从17世纪到今天,马萨诸塞的权力结构一直保持着高度稳定的三层格局。最上层是盎撒老钱——"波士顿婆罗门"及其衍生的技术精英群体,控制着主要的经济资源和政治通道。中间层是高度流动的摇摆选民,每当经济风向变化,就推动政治议程的转向。最下层是狂热的、受意识形态驱动的民众,他们的能量可以被精英阶层吸纳利用,却从未真正改变权力分配。

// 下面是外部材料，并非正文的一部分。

-- ==== Sys2Proof/Machine/Loom.lean ====
section
/-! DEFINITION. The Loom: the counts of a beat and their fold (R33 to R35), the commit (R21, R22, R31), minutes (R14, R33),
PICKSYNC (R15, R17). -/

namespace Sys2Proof.Machine

/-! ### The counts of a beat (R29, R33, R34, R55) -/

/-- The counter of a table's owned beats. -/
def beatCounter (t : Nat) : Nat :=
  if t < 16 then led.MEM_BEATS
  else if t < 32 then led.WARP_BEATS
  else if t < 44 then led.DMA_BEATS
  else if t < 48 then led.CIP_BEATS
  else led.CMP_BEATS

/-- A count of the pick in progress. -/
def State.counts (s : State) (tenant i n : Nat) : State :=
  { s with loom := { s.loom with acc := addCount s.loom.acc tenant i n } }

/-- A beat of the pick marked as borrowed or lent by a tenant in the recording's scope (R381). -/
def noteLend (s : State) (t tenant b : Nat) (lent : Bool) : State :=
  if s.recording ∧ s.scopeTenant tenant then
    { s with rpl := { s.rpl with lend := mupd s.rpl.lend (t * 1024 + tenant) (0, 0) (fun x =>
        if lent then (x.1, x.2 ||| 2 ^ b) else (x.1 ||| 2 ^ b, x.2)) } }
  else s

/-- LENT_BEATS and BORROWED_BEATS of a table in the beat that ends (R34). -/
def countLending (s : State) (t b : Nat) (owner : Option Nat) : State :=
  let who := mget s.loom.issued t []
  let s := match owner with
    | some o =>
      if who.contains o ∨ who.isEmpty then s else noteLend (s.counts o led.LENT_BEATS 1) t o b true
    | none => s
  (who.filter (fun n => owner != some n)).foldl (fun s n => noteLend (s.counts n led.BORROWED_BEATS 1) t n b false) s

/-- A table's count of a beat: for its owner, the house beat for tenant 0x000. -/
def countTable (s : State) (b t : Nat) : State :=
  if b = Config.houseBeat then s.counts 0 (beatCounter t) 1
  else
    let owner := if s.hedKind t b = 0 then some (s.hedTenant t b) else none
    let s := match owner with
      | some o => s.counts o (beatCounter t) 1
      | none => s
    if s.closedWeave then s else countLending s t b owner

/-- CORD_BEATS of a beat: cords that run count for their tenant; in the house beat, and while they change hands or recover,
for tenant 0x000. -/
def countCord (s : State) (b c : Nat) : State :=
  if c ∈ s.loom.recover then s.counts 0 led.CORD_BEATS 1
  else if s.assigned c ∧ (s.cord c).run.live then
    s.counts (if b = Config.houseBeat then 0 else s.tenantOf c) led.CORD_BEATS 1
  else s

/-- The counts of one beat. -/
def countBeat (s : State) (b : Nat) : State :=
  let s := (List.range Config.heddleTables).foldl (fun s t => countTable s b t) s
  (List.range s.cordCount).foldl (fun s c => countCord s b c) s

/-- The cord's beats go to the house: its flush runs its 4,000 rclk, or it resynchronises or migrates (R29, R55). -/
def inRecovery (s : State) (c : Nat) : Bool :=
  ((s.flushOf c).isSome && decide (s.since < 4000)) || (s.cord c).paused

/-- A beat begins: nobody has issued in it. -/
def beatStart (s : State) : State :=
  { s with loom := { s.loom with issued := [], recover := (List.range s.cordCount).filter (inRecovery s) } }

/-- The pick's counts go into the live bank (R33). -/
def fold (s : State) : State :=
  { s with loom := { s.loom with
    live := s.loom.acc.foldl (fun m e => addCount m (e.1 / 16) (e.1 % 16) e.2) s.loom.live, acc := [] } }

/-- LENDING records of the pick (R381, R385). -/
def stageLending (s : State) : State :=
  let s := s.rpl.lend.foldl (fun s e =>
    stage s rplType.LENDING 0x7F (e.1 % 1024) 0 (e.1 / 1024) [BitVec.ofNat 64 e.2.1, BitVec.ofNat 64 e.2.2]) s
  { s with rpl := { s.rpl with lend := [] } }

/-! ### The commit (R21, R22) -/

/-- LOOM_COMMIT: marks, and the boundary when no commit is pending. -/
def loomCommit (s : State) (v : Word) : State :=
  let w := taken s LOOM_COMMIT.off v
  let pending := s.flag LOOM_STAT.PENDING
  let s := hostWrite s LOOM_COMMIT.off v
  if w = 0 then s
  else
    let s := { s with loom := { s.loom with
      marks := s.loom.marks ||| bits w 0 52, markCords := s.loom.markCords || bitAt w 52 } }
    if pending then s
    else
      let left := s.time.pickStart + Config.rclkPerPick - s.time.now
      let d := (s.get LOOM_COMMITAT.PICK + 2 ^ 32 - s.pick % 2 ^ 32) % 2 ^ 32
      let ahead : Bool := decide (1 ≤ d) && decide (d < 2 ^ 31) && (decide (d ≠ 1) || !s.time.loom || decide (16 ≤ left))
      let en := s.flag LOOM_COMMITAT.EN
      let s := s.putFlag LOOM_STAT.PENDING true
      { s with loom := { s.loom with
        commitPick := if en && ahead then some (s.get LOOM_COMMITAT.PICK) else none
        commitFrom := if en && ahead then s.time.now else s.time.now + 16
        lateAtApply := en && !ahead } }

/-- The pending commit applies at this boundary. -/
def commitDue (s : State) : Bool :=
  s.flag LOOM_STAT.PENDING && decide (s.loom.commitFrom ≤ s.time.now)
    && (match s.loom.commitPick with
      | some p => s.pick % 2 ^ 32 == p
      | none => true)

/-- A recorded tenant owns an entry of the active table (R381). -/
def tableInScope (s : State) (t : Nat) : Bool :=
  (List.range 63).any (fun b => s.hedKind t b == 0 && s.scopeTenant (s.hedTenant t b))

/-- A shadow table becomes the active one; a change that concerns a recorded tenant is journaled. -/
def commitTable (s : State) (t : Nat) : State :=
  let before := tableInScope s t
  let same := (List.range 16).all (fun k => s.rd (LOOM_HEDA.off t k) == s.rd (LOOM_HEDS.off t k))
  let s := (List.range 16).foldl (fun s k => s.wr (LOOM_HEDA.off t k) (s.rd (LOOM_HEDS.off t k))) s
  if !same ∧ (before ∨ tableInScope s t) then
    stage s rplType.TABLE 0x7F 0 0 t ((List.range 16).map (fun k => BitVec.ofNat 64 (s.rd (LOOM_HEDA.off t k))))
  else s

/-- The change of a cord's assignment word is a reassignment (R26). -/
def isReassign (old new : Nat) : Bool :=
  asg.state old != asg.state new || (asg.state old == 1 && asg.tenant old != asg.tenant new)

/-- The cord is migrating (R54). -/
def migratingCord (s : State) (c : Nat) : Bool :=
  match (s.triad (s.triadOf c)).mig with
  | some m => s.cordOf (s.triadOf c) m.cord == c
  | none => false

/-- A cord of a tenant in the scope of the recording, by its assignment word. -/
def asgInScope (s : State) (w : Nat) : Bool := asg.state w == 1 && s.scopeTenant (asg.tenant w)

/-- One value of the cord assignment table applied or deferred (R26, R31, R54). -/
def commitCord (s : State) (c new : Nat) : State :=
  let old := s.rd (LOOM_CORDA.off c)
  let s := { s with loom := { s.loom with deferred := mdel s.loom.deferred c } }
  if !isReassign old new then s.wr (LOOM_CORDA.off c) new
  else if s.get (LOOM_FLUSHRES.free (tileOf s c)) < claimsNeeded s ∨ migratingCord s c ∨ (s.flushOf c).isSome then
    { s.putFlag LOOM_STAT.DEFERRED true with
      loom := { s.loom with deferred := mset s.loom.deferred c (BitVec.ofNat 64 new) } }
  else
    let s := if asgInScope s old || asgInScope s new then
        stage s rplType.ASSIGN c (asg.tenant new) (s.cord c).retire.toNat new []
      else s
    flushStart s c new

/-- The cord assignments of a boundary: the shadow's when the commit loads it, else what an earlier one deferred. -/
def commitCords (s : State) (load : Bool) : State :=
  (List.range s.cordCount).foldl (fun s c =>
    if load then commitCord s c (s.rd (LOOM_CORDS.off c))
    else
      match mget? s.loom.deferred c with
      | some w => commitCord s c w.toNat
      | none => s) s

/-- The commit's work at a boundary (R21, R31). -/
def commitApply (s : State) : State :=
  let due := commitDue s
  let marks := s.loom.marks
  let load := due && s.loom.markCords
  let s := if due then
      let s := s.putFlag LOOM_STAT.PENDING false
      let s := if s.loom.lateAtApply then s.putFlag LOOM_STAT.LATE true else s
      let s := { s with loom := { s.loom with marks := 0, markCords := false, commitPick := none, lateAtApply := false } }
      (List.range Config.heddleTables).foldl (fun s t => if bitAt marks t then commitTable s t else s) s
    else s
  let s := commitCords s load
  if s.recording then { s with rpl := { s.rpl with cords := scopeCords s } } else s

/-! ### Minutes (R33, R49, R416) -/

/-- The slowest delay monitor of a tile measured; a module warns once per cold boot. -/
def ageTile (s : State) (k d : Nat) : State :=
  let s := s.put (PWR_AGE.DEGRADE k) (min d 65535)
  let beyond : Bool := decide (s.get (PWR_AGE.LIMIT k) < min d 65535)
  let s := s.putFlag (PWR_AGE.AGEWARN k) beyond
  if beyond ∧ !s.pwr.ageDone then raise { s with pwr := { s.pwr with ageDone := true } } src.thermal .CE else s

/-- The delay monitors measured. -/
def ageCheck (s : State) (age : List Nat) : State :=
  (List.range Config.tiles).foldl (fun s k => ageTile s k (age.getD k 0)) s

/-- The banks swap, the new live bank is cleared, and the counts of the minute start again. -/
def minuteSwap (s : State) : State :=
  let s := s.put LOOM_LEDSTAT.MINUTE ((s.get LOOM_LEDSTAT.MINUTE + 1) % 2 ^ 32)
  let s := s.put LOOM_LEDSTAT.BANK (1 - s.get LOOM_LEDSTAT.BANK)
  let s := { s with loom := { s.loom with frozen := s.loom.live, live := [], minuteDue := false } }
  (List.range Config.triads).foldl (fun s t => s.modTriad t (fun x => { x with counts := [] })) s

/-! ### PICKSYNC (R15, R17) -/

/-- PICK counts on, modulo its 48 bits. -/
def pickNext (s : State) : State := s.put LOOM_PICK.PICK ((s.pick + 1) % 2 ^ 48)

/-- The count as it stood before it reached a multiple. -/
def pickBack (s : State) : State := s.put LOOM_PICK.PICK ((s.pick + 2 ^ 48 - 1) % 2 ^ 48)

/-- The count stands before a minute boundary. -/
def minuteNext (s : State) : Bool := (s.pick + 1) % Config.picksPerMinute == 0

/-- The next multiple of 468,750 above the count. -/
def minuteAbove (s : State) : Nat := (s.pick / Config.picksPerMinute + 1) * Config.picksPerMinute % 2 ^ 48

/-- An edge that is not used; after the third in a row the worker runs from its own count. A pick counts one: an early edge that is not
used is no missing edge as well, and a late one whose pick has begun from the own count has been counted as missing (DESIGN CHOICE,
log 40). -/
def edgeUnused (s : State) : State :=
  if s.loom.edge then s
  else
    let n := s.loom.unused + 1
    let s := { s with loom := { s.loom with unused := n, accepted := 0, edge := true } }
    if n = 3 ∧ s.flag LOOM_SYNC.SOURCE then
      raise ((s.putFlag LOOM_SYNC.SYNCLOST true).putFlag LOOM_SYNC.SOURCE false) src.loomSync .UC
    else s

/-- An accepted edge; the fourth in a row ends the loss of synchronisation, and a loss for one pick ends with that pick. -/
def edgeAccepted (s : State) : State :=
  let n := s.loom.accepted + 1
  let s := if s.loom.lostPick then s.putFlag LOOM_SYNC.SYNCLOST false else s
  let s := { s with loom := { s.loom with unused := 0, accepted := min n 4, edge := false, missed := false, lostPick := false } }
  if 4 ≤ n ∧ !s.flag LOOM_SYNC.SOURCE then (s.putFlag LOOM_SYNC.SYNCLOST false).putFlag LOOM_SYNC.SOURCE true else s

/-- SYNCLOST for one pick; SOURCE stays 1 in it, as the manager's pulses still place the worker's picks (DESIGN CHOICE, log 40). -/
def lostOnePick (s : State) : State :=
  { s.putFlag LOOM_SYNC.SYNCLOST true with loom := { s.loom with lostPick := true } }

end Sys2Proof.Machine
end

凡是在这个系统里成功的马萨诸塞政客,都有一个共同特征:他们是"见风使舵的摇摆人"。从约翰·亚当斯到伊丽莎白·沃伦,从丹尼尔·韦伯斯特到米特·罗姆尼——不执着于某一套意识形态教条,而是精准识别什么才是当前条件下能够赢得大众支持的包装话语,然后穿上它、站上台。

不断地换装:清教神权到白左进步主义

时代 包装话语 内在逻辑
17-18 世纪 清教神权——"山巅之城" 宗教虔诚证明统治资格。越成功越虔诚,越虔诚越有权统治。波士顿婆罗门的起源就在这个阶段形成——来自英国的清教徒士绅家族用信仰构建了最初的权力架构。
建国后-19 世纪初 联邦党人——"整体之善" 精英应该拧成一股绳,抵抗民粹和公民协会的冲击。汉密尔顿式的精英共和国理念在此找到最忠实的践行者。
19 世纪末-20 世纪中 洛克菲勒共和党——"精英的责任心" 制造业社会的稳定主义:政治要稳定,经济要稳定。波士顿婆罗门在此阶段达到了权力的顶峰,被称为"美国最接近贵族的存在"。
当代 白左进步主义——"集体进步、道德共同体" 气候变化、社区抚养、免费学院、庇护难民。当制造业外迁、金融和信息产业成为新经济基础后,"精英的责任心"话语过时了——新的外衣是进步主义的道德共同体叙事。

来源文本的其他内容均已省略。